Items from a data source
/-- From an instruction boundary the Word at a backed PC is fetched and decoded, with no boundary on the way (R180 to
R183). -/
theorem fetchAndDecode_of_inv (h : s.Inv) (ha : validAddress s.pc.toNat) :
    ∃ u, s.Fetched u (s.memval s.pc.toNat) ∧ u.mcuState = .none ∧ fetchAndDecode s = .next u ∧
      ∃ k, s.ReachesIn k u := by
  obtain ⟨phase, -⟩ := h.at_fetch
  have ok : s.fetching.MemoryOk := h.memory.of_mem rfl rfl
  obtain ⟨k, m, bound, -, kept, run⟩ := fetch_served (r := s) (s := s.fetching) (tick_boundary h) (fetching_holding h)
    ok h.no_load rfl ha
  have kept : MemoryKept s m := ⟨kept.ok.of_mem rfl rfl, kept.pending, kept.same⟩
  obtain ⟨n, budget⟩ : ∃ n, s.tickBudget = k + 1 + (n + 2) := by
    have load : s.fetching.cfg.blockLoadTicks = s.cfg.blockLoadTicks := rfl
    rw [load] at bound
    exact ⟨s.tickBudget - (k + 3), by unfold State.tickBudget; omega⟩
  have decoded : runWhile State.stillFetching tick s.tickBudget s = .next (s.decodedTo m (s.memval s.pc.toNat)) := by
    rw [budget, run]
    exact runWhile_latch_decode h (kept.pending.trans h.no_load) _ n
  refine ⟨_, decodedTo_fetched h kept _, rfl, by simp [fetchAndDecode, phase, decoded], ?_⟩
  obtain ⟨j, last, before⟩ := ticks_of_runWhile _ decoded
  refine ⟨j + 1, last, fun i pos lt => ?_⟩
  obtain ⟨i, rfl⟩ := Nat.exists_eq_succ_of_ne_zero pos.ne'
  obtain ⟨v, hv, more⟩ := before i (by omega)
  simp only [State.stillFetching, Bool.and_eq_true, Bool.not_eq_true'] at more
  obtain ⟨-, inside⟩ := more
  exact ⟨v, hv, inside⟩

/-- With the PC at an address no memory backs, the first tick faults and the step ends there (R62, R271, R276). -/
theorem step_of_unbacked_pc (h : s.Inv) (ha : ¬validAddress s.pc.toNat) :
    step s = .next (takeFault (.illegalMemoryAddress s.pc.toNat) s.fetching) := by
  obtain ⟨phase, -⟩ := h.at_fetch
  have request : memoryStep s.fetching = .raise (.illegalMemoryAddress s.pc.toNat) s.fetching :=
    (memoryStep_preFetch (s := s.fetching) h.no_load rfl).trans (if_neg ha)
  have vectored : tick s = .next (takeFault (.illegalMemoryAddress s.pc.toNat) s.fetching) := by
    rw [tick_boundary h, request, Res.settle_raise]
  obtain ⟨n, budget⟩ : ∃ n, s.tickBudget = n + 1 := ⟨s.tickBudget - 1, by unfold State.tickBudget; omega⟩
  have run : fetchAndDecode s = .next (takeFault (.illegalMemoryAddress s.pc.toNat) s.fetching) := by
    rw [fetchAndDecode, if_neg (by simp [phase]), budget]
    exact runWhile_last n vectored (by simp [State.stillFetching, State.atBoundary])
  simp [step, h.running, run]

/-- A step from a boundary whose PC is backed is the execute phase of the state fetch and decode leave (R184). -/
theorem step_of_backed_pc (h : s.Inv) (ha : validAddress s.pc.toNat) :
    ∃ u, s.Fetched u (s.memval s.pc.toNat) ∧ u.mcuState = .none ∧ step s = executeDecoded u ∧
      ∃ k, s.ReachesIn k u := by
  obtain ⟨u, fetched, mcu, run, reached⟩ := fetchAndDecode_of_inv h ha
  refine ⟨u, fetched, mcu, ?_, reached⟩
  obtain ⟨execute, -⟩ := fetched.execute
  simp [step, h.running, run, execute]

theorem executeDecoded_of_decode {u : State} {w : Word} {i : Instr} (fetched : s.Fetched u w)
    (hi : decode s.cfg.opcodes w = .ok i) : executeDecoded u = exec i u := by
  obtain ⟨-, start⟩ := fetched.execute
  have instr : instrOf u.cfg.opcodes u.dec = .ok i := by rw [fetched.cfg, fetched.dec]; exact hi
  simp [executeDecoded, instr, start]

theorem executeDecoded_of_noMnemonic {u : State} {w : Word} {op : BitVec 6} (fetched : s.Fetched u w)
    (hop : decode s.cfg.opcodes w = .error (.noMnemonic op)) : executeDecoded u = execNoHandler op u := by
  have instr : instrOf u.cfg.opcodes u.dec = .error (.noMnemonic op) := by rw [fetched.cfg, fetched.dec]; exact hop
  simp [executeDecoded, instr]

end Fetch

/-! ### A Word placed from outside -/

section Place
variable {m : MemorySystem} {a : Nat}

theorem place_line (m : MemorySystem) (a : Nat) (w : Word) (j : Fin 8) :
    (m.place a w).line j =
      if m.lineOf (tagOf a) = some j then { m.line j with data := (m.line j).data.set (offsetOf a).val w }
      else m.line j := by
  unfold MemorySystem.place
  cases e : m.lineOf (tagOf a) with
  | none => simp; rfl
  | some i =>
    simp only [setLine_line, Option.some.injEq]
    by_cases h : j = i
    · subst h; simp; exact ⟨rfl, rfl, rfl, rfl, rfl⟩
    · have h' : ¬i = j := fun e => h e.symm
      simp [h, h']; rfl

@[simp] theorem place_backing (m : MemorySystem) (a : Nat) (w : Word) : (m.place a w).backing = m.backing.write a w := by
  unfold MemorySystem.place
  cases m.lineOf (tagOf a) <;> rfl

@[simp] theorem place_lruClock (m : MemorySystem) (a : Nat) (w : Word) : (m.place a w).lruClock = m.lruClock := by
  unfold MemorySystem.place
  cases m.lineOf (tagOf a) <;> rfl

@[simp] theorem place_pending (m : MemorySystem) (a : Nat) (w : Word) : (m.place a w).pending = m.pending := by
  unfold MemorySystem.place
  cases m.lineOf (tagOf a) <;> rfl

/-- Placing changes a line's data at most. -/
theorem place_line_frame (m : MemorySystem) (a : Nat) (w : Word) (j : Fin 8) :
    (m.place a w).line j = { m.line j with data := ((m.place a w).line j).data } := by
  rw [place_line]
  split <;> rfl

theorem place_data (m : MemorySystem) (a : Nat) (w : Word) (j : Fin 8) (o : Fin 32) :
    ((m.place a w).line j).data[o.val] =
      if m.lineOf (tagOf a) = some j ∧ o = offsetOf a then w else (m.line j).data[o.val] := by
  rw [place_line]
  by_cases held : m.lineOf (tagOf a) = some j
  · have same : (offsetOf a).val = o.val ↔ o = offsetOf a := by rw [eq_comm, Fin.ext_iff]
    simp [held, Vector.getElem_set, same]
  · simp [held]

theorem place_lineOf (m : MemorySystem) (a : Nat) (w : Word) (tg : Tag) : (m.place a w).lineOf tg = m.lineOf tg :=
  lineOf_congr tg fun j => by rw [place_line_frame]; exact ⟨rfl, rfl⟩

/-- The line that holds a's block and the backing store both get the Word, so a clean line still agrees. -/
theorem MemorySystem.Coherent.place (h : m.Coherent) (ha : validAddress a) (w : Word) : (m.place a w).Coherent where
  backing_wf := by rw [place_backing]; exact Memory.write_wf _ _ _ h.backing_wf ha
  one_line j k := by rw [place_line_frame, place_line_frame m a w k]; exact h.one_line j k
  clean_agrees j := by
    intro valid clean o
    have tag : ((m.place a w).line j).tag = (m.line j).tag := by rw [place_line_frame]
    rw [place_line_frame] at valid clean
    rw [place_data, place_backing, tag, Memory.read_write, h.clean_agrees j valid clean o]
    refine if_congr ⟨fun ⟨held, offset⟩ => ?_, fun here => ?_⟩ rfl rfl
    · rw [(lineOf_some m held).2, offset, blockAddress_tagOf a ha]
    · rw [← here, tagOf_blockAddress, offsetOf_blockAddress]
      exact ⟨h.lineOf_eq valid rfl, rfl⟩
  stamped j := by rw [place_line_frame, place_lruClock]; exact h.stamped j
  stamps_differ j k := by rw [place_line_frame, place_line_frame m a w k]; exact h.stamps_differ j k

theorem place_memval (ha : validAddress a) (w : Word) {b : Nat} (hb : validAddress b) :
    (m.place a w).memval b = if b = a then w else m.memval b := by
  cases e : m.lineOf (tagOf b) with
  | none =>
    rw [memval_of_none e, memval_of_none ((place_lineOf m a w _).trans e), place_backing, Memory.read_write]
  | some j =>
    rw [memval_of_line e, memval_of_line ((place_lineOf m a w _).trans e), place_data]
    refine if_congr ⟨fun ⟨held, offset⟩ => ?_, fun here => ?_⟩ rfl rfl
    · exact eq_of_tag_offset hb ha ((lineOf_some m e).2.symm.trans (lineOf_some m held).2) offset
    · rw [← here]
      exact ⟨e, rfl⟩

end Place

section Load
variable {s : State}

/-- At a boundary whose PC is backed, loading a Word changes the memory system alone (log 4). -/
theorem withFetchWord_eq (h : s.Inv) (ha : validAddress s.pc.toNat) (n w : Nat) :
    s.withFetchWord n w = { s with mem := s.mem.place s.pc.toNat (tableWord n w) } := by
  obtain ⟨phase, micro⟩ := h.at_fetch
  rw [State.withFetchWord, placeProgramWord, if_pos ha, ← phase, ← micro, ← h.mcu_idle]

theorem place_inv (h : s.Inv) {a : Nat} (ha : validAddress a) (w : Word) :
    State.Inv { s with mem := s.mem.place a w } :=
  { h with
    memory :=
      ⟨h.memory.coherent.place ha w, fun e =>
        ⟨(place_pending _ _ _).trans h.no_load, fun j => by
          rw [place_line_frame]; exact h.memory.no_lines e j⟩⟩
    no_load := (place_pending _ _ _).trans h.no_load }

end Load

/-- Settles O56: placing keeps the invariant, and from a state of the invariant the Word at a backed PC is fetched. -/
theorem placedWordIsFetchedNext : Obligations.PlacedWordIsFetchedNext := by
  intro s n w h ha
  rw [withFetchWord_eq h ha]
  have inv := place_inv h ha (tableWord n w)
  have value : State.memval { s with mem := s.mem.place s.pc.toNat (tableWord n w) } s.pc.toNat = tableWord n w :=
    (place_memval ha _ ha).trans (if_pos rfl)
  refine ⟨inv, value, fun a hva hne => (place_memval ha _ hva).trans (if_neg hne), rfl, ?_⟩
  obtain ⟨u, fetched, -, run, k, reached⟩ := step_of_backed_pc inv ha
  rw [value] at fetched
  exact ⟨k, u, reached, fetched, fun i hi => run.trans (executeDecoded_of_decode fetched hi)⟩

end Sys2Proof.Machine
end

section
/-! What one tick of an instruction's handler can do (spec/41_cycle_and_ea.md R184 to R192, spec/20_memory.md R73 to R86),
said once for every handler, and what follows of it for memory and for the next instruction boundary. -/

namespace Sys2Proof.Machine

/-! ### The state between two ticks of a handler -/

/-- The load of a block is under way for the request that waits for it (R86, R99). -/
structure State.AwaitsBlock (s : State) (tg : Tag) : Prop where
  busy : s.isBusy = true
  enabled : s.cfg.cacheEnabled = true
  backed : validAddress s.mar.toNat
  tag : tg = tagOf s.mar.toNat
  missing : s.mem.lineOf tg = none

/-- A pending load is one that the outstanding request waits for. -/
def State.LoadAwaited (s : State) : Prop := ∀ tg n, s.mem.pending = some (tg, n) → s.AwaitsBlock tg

* * *

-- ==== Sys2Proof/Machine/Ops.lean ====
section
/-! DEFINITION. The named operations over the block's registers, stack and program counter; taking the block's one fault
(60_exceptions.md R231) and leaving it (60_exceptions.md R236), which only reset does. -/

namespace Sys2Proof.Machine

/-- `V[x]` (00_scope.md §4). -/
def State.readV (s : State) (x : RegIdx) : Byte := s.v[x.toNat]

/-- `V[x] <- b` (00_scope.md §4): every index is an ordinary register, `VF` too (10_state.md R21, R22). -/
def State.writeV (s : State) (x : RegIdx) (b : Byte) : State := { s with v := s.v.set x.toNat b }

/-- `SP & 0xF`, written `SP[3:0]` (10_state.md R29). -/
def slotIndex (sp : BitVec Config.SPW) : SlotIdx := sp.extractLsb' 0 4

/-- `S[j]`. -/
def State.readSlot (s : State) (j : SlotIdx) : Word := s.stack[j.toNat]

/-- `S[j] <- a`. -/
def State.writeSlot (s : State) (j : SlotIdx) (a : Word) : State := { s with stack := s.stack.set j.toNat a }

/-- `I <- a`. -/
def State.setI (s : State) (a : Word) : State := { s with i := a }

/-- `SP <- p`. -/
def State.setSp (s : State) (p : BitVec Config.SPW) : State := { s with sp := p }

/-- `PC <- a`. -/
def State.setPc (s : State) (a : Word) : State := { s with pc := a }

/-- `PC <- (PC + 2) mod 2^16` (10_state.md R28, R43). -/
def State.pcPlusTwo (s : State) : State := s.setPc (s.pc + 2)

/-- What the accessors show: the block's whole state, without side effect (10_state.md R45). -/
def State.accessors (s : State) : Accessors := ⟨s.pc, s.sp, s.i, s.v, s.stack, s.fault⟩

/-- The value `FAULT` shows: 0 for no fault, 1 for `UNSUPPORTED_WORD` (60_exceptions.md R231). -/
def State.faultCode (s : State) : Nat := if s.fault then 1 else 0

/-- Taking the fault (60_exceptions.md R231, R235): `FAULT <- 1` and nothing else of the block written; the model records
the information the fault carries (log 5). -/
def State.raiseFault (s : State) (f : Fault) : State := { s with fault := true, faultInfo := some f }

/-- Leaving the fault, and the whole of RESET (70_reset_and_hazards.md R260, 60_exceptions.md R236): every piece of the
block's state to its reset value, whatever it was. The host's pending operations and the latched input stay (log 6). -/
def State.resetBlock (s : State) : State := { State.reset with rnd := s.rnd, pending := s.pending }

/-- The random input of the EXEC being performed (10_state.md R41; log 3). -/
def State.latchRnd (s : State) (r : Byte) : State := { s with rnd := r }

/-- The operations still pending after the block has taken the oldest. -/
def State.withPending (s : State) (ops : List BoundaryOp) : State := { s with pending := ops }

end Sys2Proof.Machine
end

...

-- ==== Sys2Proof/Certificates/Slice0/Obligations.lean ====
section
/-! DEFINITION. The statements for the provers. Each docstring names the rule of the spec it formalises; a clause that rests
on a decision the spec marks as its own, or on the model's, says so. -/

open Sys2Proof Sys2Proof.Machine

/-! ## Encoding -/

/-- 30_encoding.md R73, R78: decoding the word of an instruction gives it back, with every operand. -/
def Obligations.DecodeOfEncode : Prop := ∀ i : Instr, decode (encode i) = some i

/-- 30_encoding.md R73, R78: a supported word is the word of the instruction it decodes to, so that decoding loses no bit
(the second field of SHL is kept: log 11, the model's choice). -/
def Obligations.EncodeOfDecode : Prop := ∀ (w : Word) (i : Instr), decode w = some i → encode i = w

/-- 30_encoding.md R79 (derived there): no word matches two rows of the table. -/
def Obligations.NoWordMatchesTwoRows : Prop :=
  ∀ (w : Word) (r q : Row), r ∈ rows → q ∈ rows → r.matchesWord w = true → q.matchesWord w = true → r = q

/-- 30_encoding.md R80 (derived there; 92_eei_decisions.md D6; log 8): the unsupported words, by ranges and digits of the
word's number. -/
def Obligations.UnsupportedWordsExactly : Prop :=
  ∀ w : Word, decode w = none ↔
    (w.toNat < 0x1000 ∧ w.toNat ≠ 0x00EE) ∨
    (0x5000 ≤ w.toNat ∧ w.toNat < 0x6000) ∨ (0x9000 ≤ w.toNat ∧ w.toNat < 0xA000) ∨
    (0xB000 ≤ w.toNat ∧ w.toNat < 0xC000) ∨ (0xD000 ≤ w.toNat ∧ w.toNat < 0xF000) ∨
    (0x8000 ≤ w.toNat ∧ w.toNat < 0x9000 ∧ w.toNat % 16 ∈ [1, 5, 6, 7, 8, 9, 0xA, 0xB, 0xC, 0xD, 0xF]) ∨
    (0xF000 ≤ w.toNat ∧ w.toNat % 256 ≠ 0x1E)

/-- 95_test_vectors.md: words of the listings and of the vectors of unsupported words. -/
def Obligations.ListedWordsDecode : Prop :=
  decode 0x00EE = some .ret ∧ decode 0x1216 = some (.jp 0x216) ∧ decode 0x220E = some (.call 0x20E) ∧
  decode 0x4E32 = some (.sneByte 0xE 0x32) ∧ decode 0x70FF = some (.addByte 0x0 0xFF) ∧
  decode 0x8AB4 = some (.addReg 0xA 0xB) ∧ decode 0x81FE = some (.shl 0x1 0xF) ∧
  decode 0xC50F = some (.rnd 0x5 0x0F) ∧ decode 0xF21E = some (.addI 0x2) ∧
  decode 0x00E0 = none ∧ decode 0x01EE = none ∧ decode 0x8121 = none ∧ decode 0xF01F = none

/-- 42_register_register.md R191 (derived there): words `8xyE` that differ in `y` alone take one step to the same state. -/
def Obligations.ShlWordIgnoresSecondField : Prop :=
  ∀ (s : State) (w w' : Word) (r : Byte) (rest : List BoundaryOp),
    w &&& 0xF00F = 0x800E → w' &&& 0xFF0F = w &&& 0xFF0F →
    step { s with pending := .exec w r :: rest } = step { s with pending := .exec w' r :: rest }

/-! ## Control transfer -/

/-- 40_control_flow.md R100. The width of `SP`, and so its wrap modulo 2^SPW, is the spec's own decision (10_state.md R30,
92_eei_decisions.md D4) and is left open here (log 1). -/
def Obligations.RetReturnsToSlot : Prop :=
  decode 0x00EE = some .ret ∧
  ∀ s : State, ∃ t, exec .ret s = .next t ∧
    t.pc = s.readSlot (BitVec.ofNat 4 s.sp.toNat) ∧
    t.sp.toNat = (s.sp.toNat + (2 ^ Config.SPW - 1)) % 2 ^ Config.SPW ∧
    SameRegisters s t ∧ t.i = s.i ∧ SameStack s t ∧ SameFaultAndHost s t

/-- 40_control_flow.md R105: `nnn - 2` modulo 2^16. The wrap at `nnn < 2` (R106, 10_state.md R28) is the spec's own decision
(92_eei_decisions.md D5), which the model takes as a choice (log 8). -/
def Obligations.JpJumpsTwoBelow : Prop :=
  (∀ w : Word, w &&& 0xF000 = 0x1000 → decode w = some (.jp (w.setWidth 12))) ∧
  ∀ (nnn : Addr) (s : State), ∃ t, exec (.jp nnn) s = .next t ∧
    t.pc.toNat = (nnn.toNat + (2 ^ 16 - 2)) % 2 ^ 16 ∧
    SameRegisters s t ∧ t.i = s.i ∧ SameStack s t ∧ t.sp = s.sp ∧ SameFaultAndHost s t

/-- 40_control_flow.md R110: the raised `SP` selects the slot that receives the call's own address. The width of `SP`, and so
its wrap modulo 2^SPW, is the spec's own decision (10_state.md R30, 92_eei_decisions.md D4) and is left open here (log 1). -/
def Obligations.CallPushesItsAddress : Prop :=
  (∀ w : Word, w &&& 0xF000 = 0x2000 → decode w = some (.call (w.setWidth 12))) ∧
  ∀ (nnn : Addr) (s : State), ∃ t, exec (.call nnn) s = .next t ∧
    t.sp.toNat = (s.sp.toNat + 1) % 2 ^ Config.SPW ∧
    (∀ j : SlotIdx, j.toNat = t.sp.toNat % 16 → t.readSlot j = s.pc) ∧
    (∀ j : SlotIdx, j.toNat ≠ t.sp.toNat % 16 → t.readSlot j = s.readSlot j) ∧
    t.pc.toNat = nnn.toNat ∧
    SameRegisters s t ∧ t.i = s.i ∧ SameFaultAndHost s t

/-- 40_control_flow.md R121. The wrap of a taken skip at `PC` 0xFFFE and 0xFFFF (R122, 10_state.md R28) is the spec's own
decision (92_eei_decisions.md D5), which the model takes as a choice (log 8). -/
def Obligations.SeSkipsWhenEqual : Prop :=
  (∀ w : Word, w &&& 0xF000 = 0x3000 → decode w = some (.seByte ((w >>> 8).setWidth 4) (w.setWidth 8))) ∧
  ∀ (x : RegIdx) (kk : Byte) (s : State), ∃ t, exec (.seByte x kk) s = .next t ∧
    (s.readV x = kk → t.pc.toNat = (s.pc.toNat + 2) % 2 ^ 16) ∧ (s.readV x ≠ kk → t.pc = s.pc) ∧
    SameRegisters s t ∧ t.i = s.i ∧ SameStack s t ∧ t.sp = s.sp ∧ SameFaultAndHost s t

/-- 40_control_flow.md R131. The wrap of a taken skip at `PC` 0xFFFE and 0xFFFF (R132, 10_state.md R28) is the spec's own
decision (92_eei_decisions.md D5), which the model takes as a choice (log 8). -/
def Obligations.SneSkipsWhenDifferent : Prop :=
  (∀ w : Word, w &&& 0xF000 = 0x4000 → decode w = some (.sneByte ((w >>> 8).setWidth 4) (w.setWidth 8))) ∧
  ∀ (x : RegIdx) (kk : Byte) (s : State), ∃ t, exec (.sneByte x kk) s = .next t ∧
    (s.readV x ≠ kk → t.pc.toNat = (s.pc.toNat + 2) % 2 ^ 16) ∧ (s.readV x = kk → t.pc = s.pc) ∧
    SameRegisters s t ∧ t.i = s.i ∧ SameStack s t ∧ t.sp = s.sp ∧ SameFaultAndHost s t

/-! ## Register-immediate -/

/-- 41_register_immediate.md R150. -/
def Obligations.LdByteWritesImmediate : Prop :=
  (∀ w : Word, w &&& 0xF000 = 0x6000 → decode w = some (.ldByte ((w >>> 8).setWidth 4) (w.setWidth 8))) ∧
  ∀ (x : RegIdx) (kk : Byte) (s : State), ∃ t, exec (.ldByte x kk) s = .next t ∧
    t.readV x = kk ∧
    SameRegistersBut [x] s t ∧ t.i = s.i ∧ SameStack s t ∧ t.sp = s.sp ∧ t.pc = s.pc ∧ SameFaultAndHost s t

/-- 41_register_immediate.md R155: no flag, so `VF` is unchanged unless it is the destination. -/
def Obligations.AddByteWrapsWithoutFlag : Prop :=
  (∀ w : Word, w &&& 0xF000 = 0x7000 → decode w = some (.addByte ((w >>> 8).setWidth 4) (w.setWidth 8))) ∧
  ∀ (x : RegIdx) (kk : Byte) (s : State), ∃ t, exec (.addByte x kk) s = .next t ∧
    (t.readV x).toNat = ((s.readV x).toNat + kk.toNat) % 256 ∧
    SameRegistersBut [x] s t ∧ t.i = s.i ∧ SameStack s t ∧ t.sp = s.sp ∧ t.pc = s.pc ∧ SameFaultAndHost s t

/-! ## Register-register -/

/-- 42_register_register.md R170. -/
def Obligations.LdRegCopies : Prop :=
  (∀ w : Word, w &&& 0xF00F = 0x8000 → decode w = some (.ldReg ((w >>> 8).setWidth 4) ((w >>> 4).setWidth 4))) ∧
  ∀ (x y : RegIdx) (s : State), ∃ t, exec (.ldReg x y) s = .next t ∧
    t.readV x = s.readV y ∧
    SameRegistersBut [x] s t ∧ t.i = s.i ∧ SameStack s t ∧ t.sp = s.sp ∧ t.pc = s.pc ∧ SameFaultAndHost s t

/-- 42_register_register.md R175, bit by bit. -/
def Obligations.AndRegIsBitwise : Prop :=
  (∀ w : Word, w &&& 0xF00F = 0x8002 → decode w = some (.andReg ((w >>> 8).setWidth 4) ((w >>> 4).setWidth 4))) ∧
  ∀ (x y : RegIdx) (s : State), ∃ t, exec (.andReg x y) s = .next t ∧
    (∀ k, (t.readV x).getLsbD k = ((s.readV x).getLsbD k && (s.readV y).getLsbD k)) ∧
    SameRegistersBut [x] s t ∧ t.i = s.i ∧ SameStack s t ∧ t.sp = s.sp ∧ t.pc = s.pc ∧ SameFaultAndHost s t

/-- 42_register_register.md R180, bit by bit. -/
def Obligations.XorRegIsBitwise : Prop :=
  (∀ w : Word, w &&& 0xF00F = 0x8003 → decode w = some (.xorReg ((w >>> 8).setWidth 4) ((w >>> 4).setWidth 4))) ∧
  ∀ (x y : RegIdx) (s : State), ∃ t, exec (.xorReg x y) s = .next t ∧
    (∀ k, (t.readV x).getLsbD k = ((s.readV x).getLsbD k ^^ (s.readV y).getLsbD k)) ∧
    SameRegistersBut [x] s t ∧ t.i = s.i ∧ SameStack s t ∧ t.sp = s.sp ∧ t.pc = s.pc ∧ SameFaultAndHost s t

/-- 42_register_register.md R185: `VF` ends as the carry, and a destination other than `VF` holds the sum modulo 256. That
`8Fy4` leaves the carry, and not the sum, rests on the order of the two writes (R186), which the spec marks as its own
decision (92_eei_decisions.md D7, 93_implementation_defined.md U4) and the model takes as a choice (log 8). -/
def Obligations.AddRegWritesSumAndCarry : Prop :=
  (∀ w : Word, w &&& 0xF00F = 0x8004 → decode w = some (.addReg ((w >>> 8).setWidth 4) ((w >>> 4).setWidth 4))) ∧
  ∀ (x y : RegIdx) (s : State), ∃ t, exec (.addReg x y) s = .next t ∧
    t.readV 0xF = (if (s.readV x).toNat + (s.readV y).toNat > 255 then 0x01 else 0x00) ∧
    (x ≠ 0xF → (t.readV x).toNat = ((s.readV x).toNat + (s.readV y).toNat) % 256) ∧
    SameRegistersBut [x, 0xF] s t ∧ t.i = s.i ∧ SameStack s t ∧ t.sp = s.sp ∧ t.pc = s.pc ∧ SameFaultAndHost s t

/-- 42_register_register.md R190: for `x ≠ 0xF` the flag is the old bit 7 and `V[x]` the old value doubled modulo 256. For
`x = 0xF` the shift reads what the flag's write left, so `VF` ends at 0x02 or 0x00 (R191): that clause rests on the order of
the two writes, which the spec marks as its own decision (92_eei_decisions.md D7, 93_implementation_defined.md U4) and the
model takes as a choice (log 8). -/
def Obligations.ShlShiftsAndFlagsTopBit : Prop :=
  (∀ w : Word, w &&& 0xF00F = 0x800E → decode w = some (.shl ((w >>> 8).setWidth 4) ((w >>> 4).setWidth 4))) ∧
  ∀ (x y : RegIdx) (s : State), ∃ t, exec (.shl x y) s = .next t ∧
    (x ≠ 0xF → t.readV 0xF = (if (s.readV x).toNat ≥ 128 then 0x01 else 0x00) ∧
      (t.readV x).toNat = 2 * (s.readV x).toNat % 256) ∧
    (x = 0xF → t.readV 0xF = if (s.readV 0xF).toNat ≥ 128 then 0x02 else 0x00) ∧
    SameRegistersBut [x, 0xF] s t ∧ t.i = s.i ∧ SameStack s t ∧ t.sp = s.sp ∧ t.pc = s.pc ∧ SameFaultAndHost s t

**Action item:** Copy the entries above exactly, but only from the line holding "blockAddress_tagOf a ha]" through the line holding "(place_memval ha _ ha).trans (if_pos rfl)", both included.

**Solution:**
    · rw [(lineOf_some m held).2, offset, blockAddress_tagOf a ha]
    · rw [← here, tagOf_blockAddress, offsetOf_blockAddress]
      exact ⟨h.lineOf_eq valid rfl, rfl⟩
  stamped j := by rw [place_line_frame, place_lruClock]; exact h.stamped j
  stamps_differ j k := by rw [place_line_frame, place_line_frame m a w k]; exact h.stamps_differ j k

theorem place_memval (ha : validAddress a) (w : Word) {b : Nat} (hb : validAddress b) :
    (m.place a w).memval b = if b = a then w else m.memval b := by
  cases e : m.lineOf (tagOf b) with
  | none =>
    rw [memval_of_none e, memval_of_none ((place_lineOf m a w _).trans e), place_backing, Memory.read_write]
  | some j =>
    rw [memval_of_line e, memval_of_line ((place_lineOf m a w _).trans e), place_data]
    refine if_congr ⟨fun ⟨held, offset⟩ => ?_, fun here => ?_⟩ rfl rfl
    · exact eq_of_tag_offset hb ha ((lineOf_some m e).2.symm.trans (lineOf_some m held).2) offset
    · rw [← here]
      exact ⟨e, rfl⟩

end Place

section Load
variable {s : State}

/-- At a boundary whose PC is backed, loading a Word changes the memory system alone (log 4). -/
theorem withFetchWord_eq (h : s.Inv) (ha : validAddress s.pc.toNat) (n w : Nat) :
    s.withFetchWord n w = { s with mem := s.mem.place s.pc.toNat (tableWord n w) } := by
  obtain ⟨phase, micro⟩ := h.at_fetch
  rw [State.withFetchWord, placeProgramWord, if_pos ha, ← phase, ← micro, ← h.mcu_idle]

theorem place_inv (h : s.Inv) {a : Nat} (ha : validAddress a) (w : Word) :
    State.Inv { s with mem := s.mem.place a w } :=
  { h with
    memory :=
      ⟨h.memory.coherent.place ha w, fun e =>
        ⟨(place_pending _ _ _).trans h.no_load, fun j => by
          rw [place_line_frame]; exact h.memory.no_lines e j⟩⟩
    no_load := (place_pending _ _ _).trans h.no_load }

end Load

/-- Settles O56: placing keeps the invariant, and from a state of the invariant the Word at a backed PC is fetched. -/
theorem placedWordIsFetchedNext : Obligations.PlacedWordIsFetchedNext := by
  intro s n w h ha
  rw [withFetchWord_eq h ha]
  have inv := place_inv h ha (tableWord n w)
  have value : State.memval { s with mem := s.mem.place s.pc.toNat (tableWord n w) } s.pc.toNat = tableWord n w :=
    (place_memval ha _ ha).trans (if_pos rfl)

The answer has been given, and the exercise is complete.